# Records for this exercise
====
/-- A unit's missing pages are walked to: each walk that the command does not wait for yet starts, or waits for a walker, unless
the in-flight table has no entry for its page. -/
def startWalks (s : State) (i : Nat) (k : Cmd) (ps : List Nat) : State :=
  let ctx := (gangAt s k.gang).ctx
  ps.foldl (fun s p =>
    let va := BitVec.ofNat 64 (p * 65536)
    if walksFor s i p || !useRoom s (ctx / 64) 1 then s
    else if walkFits s ctx va then (startWalk s ctx k.core va (.cmd i)).1 else queueWalk s ctx k.core va (.cmd i)) s

/-! ### Accesses of an engine at a home -/

def engineRead (s : State) (core : Nat) (l : Loc) (n : Nat) : State × Word :=
  (noteWatch s (.engine core 2) 1 l (homeWord s l), homeRead s l n)
/-- A write of an engine: past the cluster caches, and without a change of the tag (R126, R129). -/
def engineWrite (s : State) (core : Nat) (l : Loc) (n : Nat) (v : Word) : State :=
  let before := homeWord s l
  let s1 := match l with
    | .mem a _ => writeMem s a n v.toNat
    | .scr c pa => scrWrite s c pa n v.toNat
  noteWatch s1 (.engine core 2) 2 l before

/-- The 64 KiB frame of a home in global memory. -/
def frameOf (l : Loc) : List Nat := match l with | .mem a _ => [a / 65536] | .scr _ _ => []

/-! ### Peer packets of a command (R296, R410) -/

/-- A request that a unit sends to an owner. -/
structure PeerReq where
  va : Word
  leaf : Word
  kind : Nat
  flits : Nat
  body : PktBody
  deriving DecidableEq, Repr

/-- The bytes that a unit's elements put into a 256-byte block, a later element last. -/
def blockCells (n : Nat) (vs : List (Elem × Word)) (blk : Nat) : SMap Byte :=
  (vs.filter (fun x => x.1.va.toNat / 256 == blk)).foldl (fun m x =>
    ((List.range n).zip (leBytes n x.2.toNat)).foldl (fun m b => SMap.ins m (x.1.va.toNat % 256 + b.1) b.2) m)
    ([] : SMap Byte)

/-- The write packets of a block: full units travel together, behind at most one unit written in part (R410). -/
def blockPackets (cells : SMap Byte) : List (List (Nat × Byte)) :=
  let unit := fun u => cells.filter (fun c => c.1 / 64 == u)
  let full := (List.range 4).filter (fun u => (unit u).length == 64)
  let part := (List.range 4).filter (fun u => (unit u).length != 64 && !(unit u).isEmpty)
  match part with
  | [] => if full.isEmpty then [] else [full.flatMap unit]
  | [p] => if full.all (fun u => decide (p < u)) then [(p :: full).flatMap unit]
           else [unit p, full.flatMap unit]
  | ps => ps.map unit ++ (if full.isEmpty then [] else [full.flatMap unit])

/-- The requests of a unit, in order; `vs` pairs each peer element with the value it writes. -/
def peerReqs (o : CopyOp) (vs : List (Elem × Word)) : List PeerReq :=
  let n := shSize o.shape
  let blocks := sortDistinct (vs.map (fun x => x.1.va.toNat / 256))
  let leafAt := fun b => ((vs.find? (fun x => x.1.va.toNat / 256 == b)).map (fun x =>
    match x.1.chk with | .peer e => e | _ => 0)).getD 0
  if o.toNear then blocks.map (fun b => ⟨BitVec.ofNat 64 (b * 256), leafAt b, 0, 1, .read 256⟩)
  else if o.kind = .red then
    vs.map (fun x => ⟨x.1.va, (match x.1.chk with | .peer e => e | _ => 0), 6, 1,
                      .red 0 ((tyOfCode (shFtag o.shape)).getD .i32) x.2⟩)
  else blocks.flatMap (fun b => (blockPackets (blockCells n vs b)).map (fun cs =>
    ⟨BitVec.ofNat 64 (b * 256), leafAt b, 2, 1 + (sortDistinct (cs.map (fun c => c.1 / 64))).length, .write cs⟩))

/-- The trackers of a unit: request number and reply. -/
def unitReplies (s : State) (i u : Nat) : List (Nat × Option PktBody) :=
  (s.r.trackers.filter (fun t => t.2.who == .cmd i && t.2.lane / 1024 == u)).map (fun t => (t.2.lane % 1024, t.2.reply))

/-- Request `j` of a unit was refused (R84). -/
def refusedAt (rs : List (Nat × Option PktBody)) (j : Nat) : Bool :=
  rs.any (fun r => r.1 == j && (match r.2 with | some .refuse => true | _ => false))

/-- The bytes that a block read returned. -/
def repliedBytes (qs : List PeerReq) (rs : List (Nat × Option PktBody)) (va : Word) (n : Nat) : Option Word :=
  ((List.range qs.length).zip qs).findSome? (fun q =>
    if q.2.va.toNat = va.toNat / 256 * 256 then
      rs.findSome? (fun r => if r.1 = q.1 then (match r.2 with
        | some (.data bs) => some (BitVec.ofNat 64 (leNat ((bs.drop (va.toNat % 256)).take n)))
        | _ => none) else none)
    else none)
====
# The task
Within the listing above, give again exactly every line from the line with "def engineRead (s" through the line with "def frameOf (l", both included, and no other line.

# Response
def engineRead (s : State) (core : Nat) (l : Loc) (n : Nat) : State × Word :=
  (noteWatch s (.engine core 2) 1 l (homeWord s l), homeRead s l n)
/-- A write of an engine: past the cluster caches, and without a change of the tag (R126, R129). -/
def engineWrite (s : State) (core : Nat) (l : Loc) (n : Nat) (v : Word) : State :=
  let before := homeWord s l
  let s1 := match l with
    | .mem a _ => writeMem s a n v.toNat
    | .scr c pa => scrWrite s c pa n v.toNat
  noteWatch s1 (.engine core 2) 2 l before

/-- The 64 KiB frame of a home in global memory. -/
def frameOf (l : Loc) : List Nat := match l with | .mem a _ => [a / 65536] | .scr _ _ => []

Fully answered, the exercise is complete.